(Collected data)
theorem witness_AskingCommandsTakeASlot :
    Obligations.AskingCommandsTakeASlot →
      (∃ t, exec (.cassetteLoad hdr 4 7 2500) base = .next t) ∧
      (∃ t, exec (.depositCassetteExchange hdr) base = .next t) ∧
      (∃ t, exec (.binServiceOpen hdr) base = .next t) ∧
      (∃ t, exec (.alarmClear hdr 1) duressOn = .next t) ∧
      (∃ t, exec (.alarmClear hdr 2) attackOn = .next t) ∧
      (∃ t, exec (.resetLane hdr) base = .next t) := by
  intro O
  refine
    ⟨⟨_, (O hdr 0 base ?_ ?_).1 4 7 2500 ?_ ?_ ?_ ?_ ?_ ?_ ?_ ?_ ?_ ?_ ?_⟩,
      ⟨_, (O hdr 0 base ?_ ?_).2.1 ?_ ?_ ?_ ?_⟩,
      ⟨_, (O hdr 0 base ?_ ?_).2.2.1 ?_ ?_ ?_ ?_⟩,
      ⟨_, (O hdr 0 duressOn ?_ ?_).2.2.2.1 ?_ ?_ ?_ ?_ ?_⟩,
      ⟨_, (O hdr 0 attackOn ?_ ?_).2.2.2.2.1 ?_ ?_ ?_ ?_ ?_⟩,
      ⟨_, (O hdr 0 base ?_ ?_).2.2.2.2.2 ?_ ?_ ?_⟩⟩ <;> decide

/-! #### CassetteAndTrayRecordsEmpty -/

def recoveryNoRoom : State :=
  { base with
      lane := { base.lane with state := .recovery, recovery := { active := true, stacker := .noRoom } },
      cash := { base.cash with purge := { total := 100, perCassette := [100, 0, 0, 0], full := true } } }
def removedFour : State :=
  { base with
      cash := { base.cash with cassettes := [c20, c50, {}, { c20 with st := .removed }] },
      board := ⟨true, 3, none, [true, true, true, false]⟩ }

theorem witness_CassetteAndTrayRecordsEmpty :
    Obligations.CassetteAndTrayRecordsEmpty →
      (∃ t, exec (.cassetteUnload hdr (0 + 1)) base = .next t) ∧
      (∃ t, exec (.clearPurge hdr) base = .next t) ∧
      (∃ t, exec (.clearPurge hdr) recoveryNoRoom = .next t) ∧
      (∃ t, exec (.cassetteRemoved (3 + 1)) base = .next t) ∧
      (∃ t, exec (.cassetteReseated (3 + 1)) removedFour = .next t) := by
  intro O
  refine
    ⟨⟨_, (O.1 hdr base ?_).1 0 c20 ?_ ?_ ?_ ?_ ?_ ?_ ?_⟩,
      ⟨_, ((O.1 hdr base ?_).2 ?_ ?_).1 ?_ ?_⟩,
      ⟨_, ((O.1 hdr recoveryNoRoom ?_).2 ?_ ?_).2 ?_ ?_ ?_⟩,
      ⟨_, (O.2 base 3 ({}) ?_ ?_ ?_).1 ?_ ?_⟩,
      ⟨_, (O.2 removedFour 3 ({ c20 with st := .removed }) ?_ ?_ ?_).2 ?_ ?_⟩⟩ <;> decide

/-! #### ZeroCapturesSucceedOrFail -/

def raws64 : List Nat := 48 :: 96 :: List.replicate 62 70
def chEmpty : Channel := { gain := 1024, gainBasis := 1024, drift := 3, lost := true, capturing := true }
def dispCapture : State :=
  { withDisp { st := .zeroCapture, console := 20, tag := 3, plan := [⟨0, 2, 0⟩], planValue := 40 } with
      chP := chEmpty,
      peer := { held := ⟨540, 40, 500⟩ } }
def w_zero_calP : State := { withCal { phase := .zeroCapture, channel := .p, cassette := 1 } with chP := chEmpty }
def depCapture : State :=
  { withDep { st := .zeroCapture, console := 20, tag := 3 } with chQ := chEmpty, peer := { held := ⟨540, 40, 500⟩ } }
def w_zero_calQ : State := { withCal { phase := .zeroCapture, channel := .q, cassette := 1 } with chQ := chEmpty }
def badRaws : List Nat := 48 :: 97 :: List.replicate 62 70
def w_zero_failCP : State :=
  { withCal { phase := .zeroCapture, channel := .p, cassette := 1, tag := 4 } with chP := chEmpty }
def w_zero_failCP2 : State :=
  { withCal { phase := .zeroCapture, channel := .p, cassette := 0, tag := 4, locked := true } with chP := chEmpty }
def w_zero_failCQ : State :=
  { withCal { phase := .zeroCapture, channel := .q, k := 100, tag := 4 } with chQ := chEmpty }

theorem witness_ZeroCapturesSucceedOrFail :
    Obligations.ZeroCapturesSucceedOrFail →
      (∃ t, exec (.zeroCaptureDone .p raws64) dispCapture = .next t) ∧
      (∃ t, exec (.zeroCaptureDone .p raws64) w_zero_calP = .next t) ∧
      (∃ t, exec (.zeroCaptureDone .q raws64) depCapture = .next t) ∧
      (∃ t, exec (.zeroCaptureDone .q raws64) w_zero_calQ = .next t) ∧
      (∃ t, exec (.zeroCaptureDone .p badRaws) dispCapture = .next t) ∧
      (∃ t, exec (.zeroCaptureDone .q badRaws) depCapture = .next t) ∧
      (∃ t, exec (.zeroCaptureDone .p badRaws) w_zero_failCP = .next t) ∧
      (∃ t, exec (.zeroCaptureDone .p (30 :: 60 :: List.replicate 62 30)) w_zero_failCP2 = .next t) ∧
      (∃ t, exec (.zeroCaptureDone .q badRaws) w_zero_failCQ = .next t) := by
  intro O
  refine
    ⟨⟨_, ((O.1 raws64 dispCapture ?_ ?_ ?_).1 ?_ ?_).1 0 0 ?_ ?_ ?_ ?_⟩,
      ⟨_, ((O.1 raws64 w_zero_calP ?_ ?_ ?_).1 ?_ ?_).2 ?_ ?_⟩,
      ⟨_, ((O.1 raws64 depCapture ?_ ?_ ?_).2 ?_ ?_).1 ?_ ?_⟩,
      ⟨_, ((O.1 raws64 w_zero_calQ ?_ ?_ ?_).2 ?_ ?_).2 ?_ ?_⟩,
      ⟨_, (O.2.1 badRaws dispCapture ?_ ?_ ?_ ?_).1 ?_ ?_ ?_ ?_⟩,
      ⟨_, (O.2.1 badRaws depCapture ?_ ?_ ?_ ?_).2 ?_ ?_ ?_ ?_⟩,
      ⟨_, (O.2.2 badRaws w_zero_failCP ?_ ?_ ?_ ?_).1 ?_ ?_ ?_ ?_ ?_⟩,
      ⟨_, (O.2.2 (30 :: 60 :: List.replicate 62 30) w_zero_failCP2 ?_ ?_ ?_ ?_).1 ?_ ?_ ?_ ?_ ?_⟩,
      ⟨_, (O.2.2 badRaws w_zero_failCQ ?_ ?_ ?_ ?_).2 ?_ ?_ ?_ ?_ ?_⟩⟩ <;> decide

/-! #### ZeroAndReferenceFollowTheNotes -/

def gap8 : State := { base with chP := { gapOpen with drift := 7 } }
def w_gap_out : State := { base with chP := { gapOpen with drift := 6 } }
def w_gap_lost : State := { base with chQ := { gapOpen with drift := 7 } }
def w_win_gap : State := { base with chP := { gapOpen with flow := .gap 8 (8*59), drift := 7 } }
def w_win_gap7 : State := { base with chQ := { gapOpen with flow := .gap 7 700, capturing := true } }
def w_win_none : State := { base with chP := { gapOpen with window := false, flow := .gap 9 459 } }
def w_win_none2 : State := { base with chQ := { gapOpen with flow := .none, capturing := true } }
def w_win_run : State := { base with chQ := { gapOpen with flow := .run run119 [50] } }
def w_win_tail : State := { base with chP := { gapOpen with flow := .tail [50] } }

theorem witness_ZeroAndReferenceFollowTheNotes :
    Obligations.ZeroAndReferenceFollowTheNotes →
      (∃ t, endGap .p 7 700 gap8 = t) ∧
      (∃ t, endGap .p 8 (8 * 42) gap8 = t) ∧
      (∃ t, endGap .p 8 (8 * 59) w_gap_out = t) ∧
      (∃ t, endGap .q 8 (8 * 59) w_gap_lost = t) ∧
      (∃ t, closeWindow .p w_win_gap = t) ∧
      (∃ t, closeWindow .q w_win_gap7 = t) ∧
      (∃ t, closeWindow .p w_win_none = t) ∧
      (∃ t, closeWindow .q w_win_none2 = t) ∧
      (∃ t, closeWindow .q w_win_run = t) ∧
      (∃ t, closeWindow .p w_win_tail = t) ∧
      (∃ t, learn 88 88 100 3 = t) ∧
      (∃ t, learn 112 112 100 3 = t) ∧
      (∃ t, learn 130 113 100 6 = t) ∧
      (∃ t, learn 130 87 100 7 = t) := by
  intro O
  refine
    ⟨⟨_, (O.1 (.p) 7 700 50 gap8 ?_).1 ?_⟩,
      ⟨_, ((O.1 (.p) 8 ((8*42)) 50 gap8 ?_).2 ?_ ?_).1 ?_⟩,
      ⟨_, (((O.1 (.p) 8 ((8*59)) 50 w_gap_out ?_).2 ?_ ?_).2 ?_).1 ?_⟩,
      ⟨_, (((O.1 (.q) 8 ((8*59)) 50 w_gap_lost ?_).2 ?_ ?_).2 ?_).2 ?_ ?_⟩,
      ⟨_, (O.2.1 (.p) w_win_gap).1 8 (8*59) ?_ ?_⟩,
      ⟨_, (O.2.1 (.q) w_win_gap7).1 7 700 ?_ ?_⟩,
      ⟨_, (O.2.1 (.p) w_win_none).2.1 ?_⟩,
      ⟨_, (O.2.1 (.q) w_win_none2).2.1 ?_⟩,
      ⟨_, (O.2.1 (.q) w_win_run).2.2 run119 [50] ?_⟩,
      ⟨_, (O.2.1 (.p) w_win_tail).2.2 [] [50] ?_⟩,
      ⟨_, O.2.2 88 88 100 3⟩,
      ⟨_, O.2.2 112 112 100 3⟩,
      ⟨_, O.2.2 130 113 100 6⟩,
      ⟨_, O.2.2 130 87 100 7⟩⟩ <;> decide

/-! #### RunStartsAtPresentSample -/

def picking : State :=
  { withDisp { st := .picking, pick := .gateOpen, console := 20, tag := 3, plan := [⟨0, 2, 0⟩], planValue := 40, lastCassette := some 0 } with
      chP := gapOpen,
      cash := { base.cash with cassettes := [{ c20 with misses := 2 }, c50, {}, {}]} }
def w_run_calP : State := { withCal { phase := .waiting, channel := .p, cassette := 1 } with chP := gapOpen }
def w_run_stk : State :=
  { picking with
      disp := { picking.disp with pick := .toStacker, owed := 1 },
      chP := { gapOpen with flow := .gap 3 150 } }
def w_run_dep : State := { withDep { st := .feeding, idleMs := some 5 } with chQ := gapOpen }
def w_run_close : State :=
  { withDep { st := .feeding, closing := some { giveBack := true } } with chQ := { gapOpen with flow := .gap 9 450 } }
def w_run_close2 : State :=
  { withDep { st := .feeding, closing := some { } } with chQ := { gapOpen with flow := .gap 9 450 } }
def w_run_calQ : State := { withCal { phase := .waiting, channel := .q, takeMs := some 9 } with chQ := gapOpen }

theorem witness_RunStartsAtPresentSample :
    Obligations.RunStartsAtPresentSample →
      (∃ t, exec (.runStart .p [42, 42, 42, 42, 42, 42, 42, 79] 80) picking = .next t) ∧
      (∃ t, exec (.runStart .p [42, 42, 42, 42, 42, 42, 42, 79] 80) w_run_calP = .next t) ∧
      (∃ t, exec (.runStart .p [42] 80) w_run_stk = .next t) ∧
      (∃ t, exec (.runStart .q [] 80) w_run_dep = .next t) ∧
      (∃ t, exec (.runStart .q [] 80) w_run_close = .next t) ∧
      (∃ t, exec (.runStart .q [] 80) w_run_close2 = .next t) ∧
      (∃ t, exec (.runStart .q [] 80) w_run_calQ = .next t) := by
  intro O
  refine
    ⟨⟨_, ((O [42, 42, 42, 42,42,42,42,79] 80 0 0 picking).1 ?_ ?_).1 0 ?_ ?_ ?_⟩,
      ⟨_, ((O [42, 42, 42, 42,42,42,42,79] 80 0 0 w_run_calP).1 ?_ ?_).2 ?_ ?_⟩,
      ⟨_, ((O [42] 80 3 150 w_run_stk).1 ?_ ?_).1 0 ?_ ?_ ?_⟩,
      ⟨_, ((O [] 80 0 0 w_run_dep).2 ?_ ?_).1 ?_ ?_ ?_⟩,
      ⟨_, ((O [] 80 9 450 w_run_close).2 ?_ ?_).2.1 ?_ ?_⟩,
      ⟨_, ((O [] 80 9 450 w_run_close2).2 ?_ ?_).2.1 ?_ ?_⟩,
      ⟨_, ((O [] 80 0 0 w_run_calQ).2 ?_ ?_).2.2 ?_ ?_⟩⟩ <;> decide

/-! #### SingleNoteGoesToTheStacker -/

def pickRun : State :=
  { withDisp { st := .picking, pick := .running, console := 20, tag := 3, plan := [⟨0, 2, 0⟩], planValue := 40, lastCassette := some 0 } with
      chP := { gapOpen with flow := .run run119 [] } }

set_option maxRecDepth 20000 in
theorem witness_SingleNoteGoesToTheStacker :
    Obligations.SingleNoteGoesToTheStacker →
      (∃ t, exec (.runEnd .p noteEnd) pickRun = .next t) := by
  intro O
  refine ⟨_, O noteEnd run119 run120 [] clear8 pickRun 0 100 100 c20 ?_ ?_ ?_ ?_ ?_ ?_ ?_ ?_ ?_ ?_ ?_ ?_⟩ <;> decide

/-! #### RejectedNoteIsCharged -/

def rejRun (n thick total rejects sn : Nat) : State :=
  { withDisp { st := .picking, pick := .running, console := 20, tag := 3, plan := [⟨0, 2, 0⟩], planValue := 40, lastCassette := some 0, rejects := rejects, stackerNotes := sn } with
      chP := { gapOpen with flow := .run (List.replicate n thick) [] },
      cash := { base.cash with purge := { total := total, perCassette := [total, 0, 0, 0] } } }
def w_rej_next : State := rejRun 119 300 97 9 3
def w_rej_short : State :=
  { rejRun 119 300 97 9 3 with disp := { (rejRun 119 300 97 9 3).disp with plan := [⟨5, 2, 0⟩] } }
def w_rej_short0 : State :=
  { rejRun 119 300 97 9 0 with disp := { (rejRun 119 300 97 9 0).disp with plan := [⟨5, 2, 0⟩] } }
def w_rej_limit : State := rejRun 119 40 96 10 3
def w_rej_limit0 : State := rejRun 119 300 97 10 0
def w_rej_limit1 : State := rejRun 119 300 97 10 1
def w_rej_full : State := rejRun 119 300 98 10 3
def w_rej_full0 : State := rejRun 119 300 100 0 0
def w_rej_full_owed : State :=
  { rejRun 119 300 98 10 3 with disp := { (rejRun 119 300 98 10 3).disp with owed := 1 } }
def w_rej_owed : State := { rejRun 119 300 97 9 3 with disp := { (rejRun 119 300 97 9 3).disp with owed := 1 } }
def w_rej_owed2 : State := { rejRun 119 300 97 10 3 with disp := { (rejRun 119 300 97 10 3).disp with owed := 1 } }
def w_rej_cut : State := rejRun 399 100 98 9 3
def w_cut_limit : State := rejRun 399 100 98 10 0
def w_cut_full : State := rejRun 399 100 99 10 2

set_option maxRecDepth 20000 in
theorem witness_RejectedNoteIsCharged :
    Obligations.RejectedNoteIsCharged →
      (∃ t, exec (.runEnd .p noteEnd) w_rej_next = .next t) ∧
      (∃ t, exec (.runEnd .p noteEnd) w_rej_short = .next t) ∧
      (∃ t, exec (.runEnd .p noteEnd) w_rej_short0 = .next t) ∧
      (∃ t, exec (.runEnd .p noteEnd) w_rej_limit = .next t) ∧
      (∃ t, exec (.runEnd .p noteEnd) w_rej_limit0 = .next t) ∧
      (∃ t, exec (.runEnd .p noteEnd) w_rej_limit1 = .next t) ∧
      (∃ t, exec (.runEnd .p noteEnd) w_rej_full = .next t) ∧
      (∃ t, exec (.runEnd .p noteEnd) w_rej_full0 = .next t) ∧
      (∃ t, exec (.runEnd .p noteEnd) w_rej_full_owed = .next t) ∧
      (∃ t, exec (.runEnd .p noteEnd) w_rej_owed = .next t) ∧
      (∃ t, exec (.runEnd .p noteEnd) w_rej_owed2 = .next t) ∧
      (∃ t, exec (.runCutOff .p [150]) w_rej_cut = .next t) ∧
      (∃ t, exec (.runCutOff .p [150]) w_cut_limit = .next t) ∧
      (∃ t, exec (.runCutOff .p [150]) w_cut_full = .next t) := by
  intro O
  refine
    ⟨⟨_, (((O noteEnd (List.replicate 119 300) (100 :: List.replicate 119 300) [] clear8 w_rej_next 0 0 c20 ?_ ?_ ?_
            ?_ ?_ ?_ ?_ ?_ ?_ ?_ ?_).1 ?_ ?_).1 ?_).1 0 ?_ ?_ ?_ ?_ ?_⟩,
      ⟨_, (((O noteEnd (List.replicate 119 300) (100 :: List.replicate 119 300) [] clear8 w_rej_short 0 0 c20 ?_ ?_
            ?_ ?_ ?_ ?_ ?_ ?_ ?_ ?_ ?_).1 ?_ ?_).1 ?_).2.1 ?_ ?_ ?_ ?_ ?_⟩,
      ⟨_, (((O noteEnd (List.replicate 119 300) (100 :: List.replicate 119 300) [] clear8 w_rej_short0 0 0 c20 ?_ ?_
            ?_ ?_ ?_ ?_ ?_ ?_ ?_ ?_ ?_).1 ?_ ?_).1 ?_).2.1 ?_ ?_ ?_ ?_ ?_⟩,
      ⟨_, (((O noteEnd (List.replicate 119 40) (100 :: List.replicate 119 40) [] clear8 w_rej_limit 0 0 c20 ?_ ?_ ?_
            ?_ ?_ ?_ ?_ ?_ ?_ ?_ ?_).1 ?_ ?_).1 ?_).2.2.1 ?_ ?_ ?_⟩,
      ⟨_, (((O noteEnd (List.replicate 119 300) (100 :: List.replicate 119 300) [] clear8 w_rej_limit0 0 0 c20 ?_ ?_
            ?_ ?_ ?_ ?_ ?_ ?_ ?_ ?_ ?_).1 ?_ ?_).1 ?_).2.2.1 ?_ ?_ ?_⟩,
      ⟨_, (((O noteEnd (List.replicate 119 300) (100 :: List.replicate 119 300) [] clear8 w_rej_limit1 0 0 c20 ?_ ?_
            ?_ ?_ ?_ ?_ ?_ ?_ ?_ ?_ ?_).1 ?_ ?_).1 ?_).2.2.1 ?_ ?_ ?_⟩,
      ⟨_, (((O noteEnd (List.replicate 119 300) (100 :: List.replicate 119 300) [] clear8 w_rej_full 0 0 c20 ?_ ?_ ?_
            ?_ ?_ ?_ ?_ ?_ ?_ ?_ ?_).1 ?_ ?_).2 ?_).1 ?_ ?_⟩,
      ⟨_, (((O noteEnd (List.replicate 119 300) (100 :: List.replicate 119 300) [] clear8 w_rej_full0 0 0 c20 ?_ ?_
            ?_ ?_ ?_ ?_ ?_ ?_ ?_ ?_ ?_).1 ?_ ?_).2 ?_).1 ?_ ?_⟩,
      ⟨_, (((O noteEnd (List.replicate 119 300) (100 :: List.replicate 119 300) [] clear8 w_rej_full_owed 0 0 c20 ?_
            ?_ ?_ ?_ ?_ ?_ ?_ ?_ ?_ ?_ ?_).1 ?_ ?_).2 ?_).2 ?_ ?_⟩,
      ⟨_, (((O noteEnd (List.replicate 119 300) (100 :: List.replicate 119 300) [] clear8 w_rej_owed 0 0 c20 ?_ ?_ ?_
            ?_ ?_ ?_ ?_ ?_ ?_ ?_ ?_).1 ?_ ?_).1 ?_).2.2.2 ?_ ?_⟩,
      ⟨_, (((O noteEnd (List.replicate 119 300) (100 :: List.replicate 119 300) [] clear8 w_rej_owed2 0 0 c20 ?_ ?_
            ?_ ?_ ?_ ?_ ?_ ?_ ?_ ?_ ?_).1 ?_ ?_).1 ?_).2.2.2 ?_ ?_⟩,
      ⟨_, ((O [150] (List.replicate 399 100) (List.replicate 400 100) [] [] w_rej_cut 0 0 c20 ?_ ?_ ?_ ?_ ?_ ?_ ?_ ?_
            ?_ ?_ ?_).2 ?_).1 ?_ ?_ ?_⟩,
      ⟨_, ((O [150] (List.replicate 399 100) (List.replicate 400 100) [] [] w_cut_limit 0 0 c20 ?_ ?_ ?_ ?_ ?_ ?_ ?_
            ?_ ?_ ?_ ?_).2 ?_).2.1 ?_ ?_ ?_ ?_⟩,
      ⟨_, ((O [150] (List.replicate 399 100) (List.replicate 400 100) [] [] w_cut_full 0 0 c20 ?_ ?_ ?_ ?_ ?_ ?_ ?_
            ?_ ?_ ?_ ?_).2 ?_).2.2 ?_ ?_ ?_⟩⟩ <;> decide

### What to work on
Working through the records, copy each line in which the word "theorem" appears.

### Answer box
theorem witness_AskingCommandsTakeASlot :
theorem witness_CassetteAndTrayRecordsEmpty :
theorem witness_ZeroCapturesSucceedOrFail :
theorem witness_ZeroAndReferenceFollowTheNotes :
theorem witness_RunStartsAtPresentSample :
theorem witness_SingleNoteGoesToTheStacker :
theorem witness_RejectedNoteIsCharged :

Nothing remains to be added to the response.